Ruling of the Tribunal on applications by Vodafone Limited, Orange Personal Communications Limited and Telefónica O2 UK Limited for their legal costs in respect of these proceedings following handing down of the Tribunal’s judgment on 18 September 2008 ([2008] CAT 22). The Tribunal ordered that all parties should bear their own costs.
In relation to Vodafone’s application, the Tribunal concluded that the present case provided a useful opportunity to clarify the scope of OFCOM’s responsibilities when undertaking policy decisions of the kind set down in the Decision, to the benefit of all industry participants, and in the wider public interest. It was also noted that, like any other court, the Tribunal in not a chamber designed for the hypothetical or superfluous hearing and, subject to the overriding objective shared by all civil courts to deal with cases justly, has an interest in cases before it being settled rather than contested unnecessarily. In appropriate cases a proper sanction against unnecessary contests is in costs and all parties before the Tribunal, including regulators, should be conscious of that risk. In the circumstances, while the Tribunal clearly found errors in the decision making procedure adopted by OFCOM, it did not find that the Decision had been arrived at in bad faith or in an unreasonable exercise of their public function.
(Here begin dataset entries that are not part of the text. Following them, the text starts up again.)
-- ==== Sys2Proof/Tests/Slice0.lean ====
section
/-! SUPPORT. The model's own tests: ill-formed packets, written-out words, one step of each packet, the spec's vectors
(spec/95_test_vectors.md), and a witness for the hypotheses of each statement. Every expected value is the spec's. -/

namespace Sys2Proof.Tests

open Sys2Proof.Machine

/-! ## Helpers -/

/-- The next state of an outcome. -/
def nextOf : Host.Outcome State Fault Refusal → Option State
  | .next t => some t
  | _ => none

/-- The block after one step from reset with a table word placed. -/
def blockAfter (nbits w : Nat) : Option Block :=
  (nextOf (step (State.reset.withFetchWord nbits w))).map (·.blk)

/-- Sixteen bytes `A`. -/
def sixteenA : List Byte := List.replicate 16 0x41

/-- The block after the given bytes, at cycle level with nothing pending. -/
def blockAt (bs : List Byte) : Block := byteRun Block.reset bs

/-- A machine after reset whose source holds `bs`, with held pin levels. -/
def machine (bs : List Byte) (rst offers cmdReady : Bool) : State :=
  { State.reset with rx := bs, levels := { rst := rst, offers := offers, cmdReady := cmdReady } }

/-- The same with a block of its own. -/
def machineIn (b : Block) (bs : List Byte) (rst offers cmdReady : Bool) : State :=
  { machine bs rst offers cmdReady with blk := b }

/-- A block with a Clear pending. -/
def pendingClear : Block := Block.reset.acceptByte 0x01

/-! ## WellFormed smoke -/

theorem test_wf_print_too_short : (Instr.print 3 [0x41]).wf = false := by decide
theorem test_wf_print_over_clamp : (Instr.print 17 (0x41 :: sixteenA)).wf = false := by decide
theorem test_wf_print_clamped : (Instr.print 17 sixteenA).wf = true := by decide
theorem test_wf_unknown_takes_no_known_tag : (Instr.unknown 5).wf = false := by decide
theorem test_wf_unknown_lowest : (Instr.unknown 6).wf = true := by decide

/-! ## Decoding written-out words (R53, R54) -/

theorem test_word_idle : decodeTableWord 8 0x00 = some .idle := by decide
theorem test_word_clear : decodeTableWord 8 0x01 = some .clear := by decide
theorem test_word_setCursor : decodeTableWord 24 0x040102 = some (.setCursor 1 4) := by decide
theorem test_word_print : decodeTableWord 32 0x49480203 = some (.print 2 [0x48, 0x49]) := by decide
theorem test_word_print_zero_operands : decodeTableWord 8 0x03 = some (.print 0 []) := by decide
theorem test_word_printGlyph : decodeTableWord 16 0xFF04 = some (.printGlyph 0xFF) := by decide
theorem test_word_createGlyph :
    decodeTableWord 80 0x00000000000000000A1F0005 = some (.createGlyph 0 #v[0x1F, 0x0A, 0, 0, 0, 0, 0, 0]) := by decide
theorem test_word_unknown_lowest : decodeTableWord 8 0x06 = some (.unknown 0x06) := by decide
theorem test_word_unknown_highest : decodeTableWord 8 0xFF = some (.unknown 0xFF) := by decide
theorem test_decode_incomplete : decode [0x02, 0x01] = .error (.incomplete 0x02) := by rfl
theorem test_decode_print_leaves_surplus :
    decode ([0x03, 0x11] ++ sixteenA ++ [0x41]) = .ok (.print 0x11 sixteenA, [0x41]) := by rfl

/-! ## One step of each packet -/

theorem test_step_idle : (blockAfter 8 0x00).map (fun b => (b.tag, b.st)) = some (0x00, .awaitTag) := by decide
theorem test_step_clear :
    (blockAfter 8 0x01).map (fun b => (b.tag, b.op, b.presented)) = some (0x01, 1, some .clear) := by decide
/-- V7: a payload byte equal to an unknown tag is data. -/
theorem test_step_setCursor :
    (blockAfter 24 0x630502).map (fun b => (b.row, b.col, b.op, b.presented)) =
      some (0x05, 0x63, 2, some (.setCursor 5 99)) := by decide
/-- R88's example, with `CNT` counted up. -/
theorem test_step_print :
    (blockAfter 32 0x49480203).map (fun b => (b.len, b.cnt, b.op, b.presented)) =
      some (2, 2, 3, some (.print [0x48, 0x49])) := by decide
/-- V10: the empty text. -/
theorem test_step_print_empty :
    (blockAfter 16 0x0003).map (fun b => (b.len, b.cnt, b.presented)) = some (0, 0, some (.print [])) := by decide
/-- V20: the index is not clamped. -/
theorem test_step_printGlyph :
    (blockAfter 16 0x0804).map (fun b => (b.gidx, b.op, b.presented)) = some (8, 4, some (.printGlyph 8)) := by decide
/-- R90's example. -/
theorem test_step_createGlyph :
    (blockAfter 80 0x0A1F0005).map (fun b => (b.gidx, b.cnt, b.op, b.presented)) =
      some (0, 8, 5, some (.defineGlyph 0 #v[0x1F, 0x0A, 0, 0, 0, 0, 0, 0])) := by decide
/-- V27: the highest unknown tag. -/
theorem test_step_unknown :
    (blockAfter 8 0xFF).map (fun b => (b.tag, b.op, b.presented)) = some (0xFF, 6, some (.errorReport 0xFF)) := by decide

/-! ## The spec's byte-level vectors -/

/-- E5 and V29. -/
theorem test_trace_recovers : byteTrace Block.reset [0x63, 0x01] = [.errorReport 99, .clear] := by decide
/-- E7. -/
theorem test_trace_end_to_end :
    byteTrace Block.reset [0x01, 0x02, 0x01, 0x04, 0x03, 0x02, 0x48, 0x49] =
      [.clear, .setCursor 1 4, .print [0x48, 0x49]] := by decide
/-- V13: the surplus byte is a tag. -/
theorem test_trace_oversized :
    byteTrace Block.reset ([0x03, 0x11] ++ sixteenA ++ [0x41]) = [.print sixteenA, .errorReport 0x41] := by decide
/-- V16: an incomplete Print. -/
theorem test_stall_print :
    ((blockAt [0x03, 0x05, 0x48, 0x49]).st, (blockAt [0x03, 0x05, 0x48, 0x49]).cnt) = (.prText, 2) := by decide
/-- V17: stale text stays in `TEXT`. -/
theorem test_stale_text :
    (blockAt [0x03, 0x03, 0x41, 0x42, 0x43, 0x03, 0x01, 0x5A]).text.toList.take 3 = [0x5A, 0x42, 0x43] := by decide
/-- P6 and V25: an incomplete CreateGlyph. -/
theorem test_stall_createGlyph :
    ((blockAt [0x05, 0x01, 0xAA, 0xBB]).st, (blockAt [0x05, 0x01, 0xAA, 0xBB]).cnt) = (.cgBmp, 2) := by decide

/-! ## The spec's edges -/

/-- CV1, edge 2: the command beat completes Clear and the offered byte stays. -/
theorem test_edge_command_beat :
    (((machineIn pendingClear [0x00] false true true).clock).trace,
      ((machineIn pendingClear [0x00] false true true).clock).rx,
      ((machineIn pendingClear [0x00] false true true).clock).blk.st) = ([.clear], [0x00], .awaitTag) := by decide
/-- CV2, edge 4: the driver holds the block in `ISSUE`. -/
theorem test_edge_driver_holds :
    ((machineIn pendingClear [0x01] false true false).clock).blk = pendingClear := by decide
/-- CV4, edge 3: reset wins over a byte offered, which stays. -/
theorem test_edge_reset_keeps_byte :
    (((machineIn (blockAt [0x02, 0x01]) [0x04] true true true).clock).blk,
      ((machineIn (blockAt [0x02, 0x01]) [0x04] true true true).clock).rx) = (Block.reset, [0x04]) := by decide
/-- CV5, edge 3: reset wins over the command beat. -/
theorem test_edge_reset_abandons :
    (((machineIn pendingClear [] true false true).clock).trace,
      ((machineIn pendingClear [] true false true).clock).blk.cmdValid) = ([], false) := by decide

/-! ## The host's vectors -/

/-- E3. -/
theorem test_host_clamps_index :
    sendCreateGlyph 9 [] = .ok [0x05, 0x07, 0, 0, 0, 0, 0, 0, 0, 0] := by rfl
/-- E6. -/
theorem test_host_hex :
    sendCreateGlyph 0 "1F 0A 00".toList = .ok [0x05, 0x00, 0x1F, 0x0A, 0, 0, 0, 0, 0, 0] := by rfl
/-- H7. -/
theorem test_host_hex_edge :
    sendCreateGlyph 12 "1F zz 0a 3 4 5 6 7 8 9".toList =
      .ok [0x05, 0x07, 0x1F, 0x00, 0x0A, 0x03, 0x04, 0x05, 0x06, 0x07] := by rfl
/-- E2's clamp, on 19 bytes. -/
theorem test_host_truncates : sendPrint (sixteenA ++ [1, 2, 3]) = [0x03, 0x10] ++ sixteenA := by decide
/-- H8. -/
theorem test_host_refuses : sendSetCursor 256 0 = .error .operandRefused := by rfl

/-! ## Witnesses: states and operands that meet each statement's hypotheses -/

theorem machineIn_undisturbed (b : Block) (bs : List Byte) (o c : Bool) :
    (machineIn b bs false o c).undisturbed := fun _ => ⟨rfl, rfl⟩

/-- The invariant from conditions that can be checked on a written-out block. -/
theorem inv_of {b : Block} (hl : b.len.toNat ≤ 16) (hc : b.cnt.toNat ≤ 16)
    (ht : b.st = .prText → b.cnt.toNat < b.len.toNat) (hb : b.st = .cgBmp → b.cnt.toNat < 8)
    (hg : b.st.packetTag = none ∨ b.st.packetTag = some b.tag)
    (ho : b.st = .issue → codeOfTag b.tag = some b.op) : b.Inv where
  len_le := hl
  cnt_le := hc
  text_cnt := ht
  bitmap_cnt := hb
  tag_of_packet t h := by rcases hg with hg | hg <;> rw [h] at hg <;> simp_all
  op_of_issue := ho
In relation to Orange’s and O2’s applications, the Tribunal did not consider that they raised sufficient reasons to award costs for the following reasons: helpful as the interventions were, none was critical to the Tribunal’s understanding and analysis of the matters under consideration; in sectors such as telecommunications, interveners are likely to appear regularly before the Tribunal; and, absent special circumstances the Tribunal generally adopts a neutral approach to the question of interveners’ costs.